### What needs to be done
Copy out all lines in the data below containing the string "with".

─── Given data

-- ==== Sys2Proof/Machine/Moves.lean ====
section
/-! DEFINITION. The moves of the agenda that are no step of an instruction (log 1): an engine moves one unit (spec/10 R224, R241), and an error
of the hardware happens (09 R213 to R221; 12 R290; 17 R421). -/

namespace Sys2Proof.Machine

open Sys2Proof

/-! ### Engine units (R224, R241) -/

/-- The endpoint may place units of a packet now: it is at its target's door, or it belongs to the ordered operation that is next in key order
(R374). -/
def placesNow (s : State) (pkt : Nat) (p : Packet) : Bool :=
  atTarget s p || (p.ordered && smem (s.ret p.dst).ordBuf pkt && (match nextOrdered s p.dst with
    | some (_, q) => q.op?.isSome && q.op? == p.op?
    | none => false))

/-- The endpoint places a unit of a packet that may take effect now. -/
def movePlace (pkt : Nat) (s : State) : State :=
  match mget? s.wire pkt with
  | none => s
  | some p => if placesNow s pkt p then placeUnit pkt p s else s

/-- One unit of an engine. -/
def applyUnit (u : UnitMove) (s : State) : State :=
  match u with
  | .copy core => moveCopy core s
  | .source op => moveSource op s
  | .place pkt => movePlace pkt s
  | .land op => moveLand op s

/-! ### Errors of the hardware -/

/-- The core whose scratchpad holds an 8-byte word of a reticle, by its LOCAL / 8. -/
def wordCore (ret object : Nat) : Option Nat :=
  let pa := paOf ret (object * 8)
  if isSpad pa then some (coreOfSpad pa) else none

/-- A corrected error is counted, and what its Error Policy entry asks is done when it is lasting (R357, R397). -/
def corrected (ret kind object : Nat) (core : Option Nat) (s : State) : State :=
  if inService s ret then
    match noteError ret kind object s with
    | (t, some action) => takeAction ret core action t
    | (t, none) => t
  else s

/-- The array of a core finds a residue mismatch in the operation in progress. -/
def markMismatch (core : Nat) (s : State) : State :=
  updCore core (fun c => { c with mxq := match c.mxq with | [] => [] | o :: os => { o with mismatch := true } :: os }) s

/-- One error. A cache gives up a line, or a TLB an entry, at any time: an access then fetches it again. -/
def applyUpset (u : Upset) (s : State) : State :=
  match u with
  | .dramCorrected ret object => corrected ret 0 object none s
  | .sramCorrected ret object => corrected ret 3 object (wordCore ret object) s
  | .uncorrectable pa => if inService s (retOf pa) && (isDram pa || isScratch pa || isSpad pa) then poisonUnits s pa 1 else s
  | .l1Line core line => updCore core (fun c => { c with l1 := mdel c.l1 line }) s
  | .codeLine core line => updCore core (fun c => { c with l1i := mdel c.l1i line }) s
  | .llcLine line => { s with llc := mdel s.llc line }
  | .tlbEntry core index => updCore core (fun c => { c with tlb := c.tlb.eraseIdx index }) s
  | .residue core => markMismatch core s
  | .pair core slice lane => updCore core (fun c => { c with differ := sadd c.differ (slice.code * 64 + lane % 64) }) s

end Sys2Proof.Machine
end

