-- ==== Sys2Proof/Laws/PerInstr.lean ====
section
/-! SUPPORT. Statements made of each instruction. RoundTrip: its words, laid out by the encoder, decode to it, whatever bytes follow. -/

namespace Sys2Proof.Laws

open Sys2Proof Sys2Proof.Machine

/-- A flag that a one-bit field holds. -/
theorem bit1_eq (b : Bool) : (bit1 b == 1#1) = b := by cases b <;> decide

/-- A word is the bytes it is stored as (R97). -/
theorem bytes_word (w : W32) : w.extractLsb' 24 8 ++ w.extractLsb' 16 8 ++ w.extractLsb' 8 8 ++ w.extractLsb' 0 8 = w := by
  rw [BitVec.extractLsb'_append_extractLsb'_eq_extractLsb' (by decide), BitVec.extractLsb'_append_extractLsb'_eq_extractLsb' (by decide),
    BitVec.extractLsb'_append_extractLsb'_eq_extractLsb' (by decide)]
  exact BitVec.extractLsb'_eq_self

theorem op_of {op : BitVec 7} {x : W32} (h : x.extractLsb' 25 7 = op) : opOf x = op.toNat := by
  rw [← h]
  unfold opOf
  simp only [BitVec.extractLsb'_toNat, Nat.shiftRight_eq_div_pow]
  omega

theorem op_packR (op : BitVec 7) (w : RWord) : opOf (packR op w) = op.toNat := by
  apply op_of
  unfold packR
  simp (disch := decide) only [BitVec.extractLsb'_append_eq_of_le, BitVec.extractLsb'_eq_self, Nat.reduceSub]
theorem unpack_packR (op : BitVec 7) (w : RWord) : unpackR (packR op w) = w := by
  obtain ⟨d, a, b, nw, g, gn⟩ := w
  unfold packR unpackR dOf aOf bOf nwOf gselOf gnOf
  simp (disch := decide) only [BitVec.extractLsb'_append_eq_of_le, BitVec.extractLsb'_append_eq_of_add_le,
    BitVec.extractLsb'_eq_self, Nat.reduceSub, bit1_eq]
theorem op_packS (op : BitVec 7) (sub : BitVec 7) (w : SWord) : opOf (packS op sub w) = op.toNat := by
  apply op_of
  unfold packS
  simp (disch := decide) only [BitVec.extractLsb'_append_eq_of_le, BitVec.extractLsb'_eq_self, Nat.reduceSub]
theorem unpack_packS (op : BitVec 7) (sub : BitVec 7) (w : SWord) : unpackS (packS op sub w) = w := by
  obtain ⟨d, a, nw, g, gn⟩ := w
  unfold packS unpackS dOf aOf nwOf gselOf gnOf
  simp (disch := decide) only [BitVec.extractLsb'_append_eq_of_le, BitVec.extractLsb'_append_eq_of_add_le,
    BitVec.extractLsb'_eq_self, Nat.reduceSub, bit1_eq]
theorem sub_packS (op : BitVec 7) (sub : BitVec 7) (w : SWord) : (bOf (packS op sub w)).toNat = sub.toNat := by
  unfold bOf packS
  simp (disch := decide) only [BitVec.extractLsb'_append_eq_of_le, BitVec.extractLsb'_append_eq_of_add_le,
    BitVec.extractLsb'_eq_self, Nat.reduceSub]
theorem op_packK (op : BitVec 7) (sub : BitVec 3) (w : KWord) : opOf (packK op sub w) = op.toNat := by
  apply op_of
  unfold packK
  simp (disch := decide) only [BitVec.extractLsb'_append_eq_of_le, BitVec.extractLsb'_eq_self, Nat.reduceSub]
theorem unpack_packK (op : BitVec 7) (sub : BitVec 3) (w : KWord) : unpackK (packK op sub w) = w := by
  obtain ⟨d, a, k, nw, g, gn⟩ := w
  unfold packK unpackK dOf aOf nwOf gselOf gnOf
  simp (disch := decide) only [BitVec.extractLsb'_append_eq_of_le, BitVec.extractLsb'_append_eq_of_add_le,
    BitVec.extractLsb'_eq_self, Nat.reduceSub, bit1_eq]
theorem sub_packK (op : BitVec 7) (sub : BitVec 3) (w : KWord) : ((packK op sub w).extractLsb' 8 3).toNat = sub.toNat := by
  unfold packK
  simp (disch := decide) only [BitVec.extractLsb'_append_eq_of_le, BitVec.extractLsb'_append_eq_of_add_le,
    BitVec.extractLsb'_eq_self, Nat.reduceSub]
theorem op_packC (op : BitVec 7) (sub : BitVec 7) (w : CWord) : opOf (packC op sub w) = op.toNat := by
  apply op_of
  unfold packC
  simp (disch := decide) only [BitVec.extractLsb'_append_eq_of_le, BitVec.extractLsb'_eq_self, Nat.reduceSub]
theorem unpack_packC (op : BitVec 7) (sub : BitVec 7) (w : CWord) : unpackC (packC op sub w) = w := by
  obtain ⟨a, b, nw, g, gn⟩ := w
  unfold packC unpackC aOf bOf nwOf gselOf gnOf
  simp (disch := decide) only [BitVec.extractLsb'_append_eq_of_le, BitVec.extractLsb'_append_eq_of_add_le,
    BitVec.extractLsb'_eq_self, Nat.reduceSub, bit1_eq]
theorem sub_packC (op : BitVec 7) (sub : BitVec 7) (w : CWord) : (dOf (packC op sub w)).toNat = sub.toNat := by
  unfold dOf packC
  simp (disch := decide) only [BitVec.extractLsb'_append_eq_of_le, BitVec.extractLsb'_append_eq_of_add_le,
    BitVec.extractLsb'_eq_self, Nat.reduceSub]
theorem op_packJ (op : BitVec 7) (w : JWord) : opOf (packJ op w) = op.toNat := by
  apply op_of
  unfold packJ
  simp (disch := decide) only [BitVec.extractLsb'_append_eq_of_le, BitVec.extractLsb'_eq_self, Nat.reduceSub]
theorem unpack_packJ (op : BitVec 7) (w : JWord) : unpackJ (packJ op w) = w := by
  obtain ⟨off, r, g, gn⟩ := w
  unfold packJ unpackJ nwOf gselOf gnOf
  simp (disch := decide) only [BitVec.extractLsb'_append_eq_of_le, BitVec.extractLsb'_append_eq_of_add_le,
    BitVec.extractLsb'_eq_self, Nat.reduceSub, bit1_eq]
theorem op_packMJ (op : BitVec 7) (w : MJWord) : opOf (packMJ op w) = op.toNat := by
  apply op_of
  unfold packMJ
  simp (disch := decide) only [BitVec.extractLsb'_append_eq_of_le, BitVec.extractLsb'_eq_self, Nat.reduceSub]
theorem unpack_packMJ (op : BitVec 7) (w : MJWord) : unpackMJ (packMJ op w) = w := by
  obtain ⟨k, off, r, g, gn⟩ := w
  unfold packMJ unpackMJ nwOf gselOf gnOf
  simp (disch := decide) only [BitVec.extractLsb'_append_eq_of_le, BitVec.extractLsb'_append_eq_of_add_le,
    BitVec.extractLsb'_eq_self, Nat.reduceSub, bit1_eq]
theorem op_packX (op : BitVec 7) (sub : BitVec 7) (w : XWord) : opOf (packX op sub w) = op.toNat := by
  apply op_of
  unfold packX
  simp (disch := decide) only [BitVec.extractLsb'_append_eq_of_le, BitVec.extractLsb'_eq_self, Nat.reduceSub]
theorem unpack_packX (op : BitVec 7) (sub : BitVec 7) (w : XWord) : unpackX (packX op sub w) = w := by
  obtain ⟨a, b, s, r⟩ := w
  unfold packX unpackX aOf bOf gnOf
  simp (disch := decide) only [BitVec.extractLsb'_append_eq_of_le, BitVec.extractLsb'_append_eq_of_add_le,
    BitVec.extractLsb'_eq_self, Nat.reduceSub, bit1_eq]
theorem sub_packX (op : BitVec 7) (sub : BitVec 7) (w : XWord) : (dOf (packX op sub w)).toNat = sub.toNat := by
  unfold dOf packX
  simp (disch := decide) only [BitVec.extractLsb'_append_eq_of_le, BitVec.extractLsb'_append_eq_of_add_le,
    BitVec.extractLsb'_eq_self, Nat.reduceSub]
theorem op_packXC (op : BitVec 7) (w : XCWord) : opOf (packXC op w) = op.toNat := by
  apply op_of
  unfold packXC
  simp (disch := decide) only [BitVec.extractLsb'_append_eq_of_le, BitVec.extractLsb'_eq_self, Nat.reduceSub]
theorem unpack_packXC (op : BitVec 7) (w : XCWord) : unpackXC (packXC op w) = w := by
  obtain ⟨d, a, b, s, r⟩ := w
  unfold packXC unpackXC dOf aOf bOf gnOf
  simp (disch := decide) only [BitVec.extractLsb'_append_eq_of_le, BitVec.extractLsb'_append_eq_of_add_le,
    BitVec.extractLsb'_eq_self, Nat.reduceSub, bit1_eq]

namespace RoundTrip

/-- The words of an instruction decode to it, with every field, and nothing behind them is read. -/
def Statement (i : Instr) : Prop := i.isEvent = false → ∀ rest, decode (wordBytes (encode i) ++ rest) = .ok (i, rest)

theorem one {i : Instr} {x : W32} (he : encode i = [x]) (hf : ¬ formWords (opOf x) = 2) (hd : decodeWords x 0 = .ok i) : Statement i := by
  intro _ rest
  rw [he]
  simp only [wordBytes, List.cons_append, List.nil_append]
  unfold decode
  dsimp only
  rw [bytes_word, if_neg hf, hd]

theorem two {i : Instr} {x y : W32} (he : encode i = [x, y]) (hf : formWords (opOf x) = 2) (hd : decodeWords x y = .ok i) : Statement i := by
  intro _ rest
  rw [he]
  simp only [wordBytes, List.cons_append, List.nil_append]
  unfold decode
  dsimp only
  rw [bytes_word, if_pos hf, bytes_word, hd]

theorem step_ {i : Instr} (h : i.isEvent = true) : Statement i := fun g => by rw [h] at g; cases g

──────

### Result of this task
  atTarget s p || (p.ordered && smem (s.ret p.dst).ordBuf pkt && (match nextOrdered s p.dst with
  match mget? s.wire pkt with
  match u with
    match noteError ret kind object s with
  updCore core (fun c => { c with mxq := match c.mxq with | [] => [] | o :: os => { o with mismatch := true } :: os }) s
  match u with
  | .l1Line core line => updCore core (fun c => { c with l1 := mdel c.l1 line }) s
  | .codeLine core line => updCore core (fun c => { c with l1i := mdel c.l1i line }) s
  | .llcLine line => { s with llc := mdel s.llc line }
  | .tlbEntry core index => updCore core (fun c => { c with tlb := c.tlb.eraseIdx index }) s
  | .pair core slice lane => updCore core (fun c => { c with differ := sadd c.differ (slice.code * 64 + lane % 64) }) s
/-- The words of an instruction decode to it, with every field, and nothing behind them is read. -/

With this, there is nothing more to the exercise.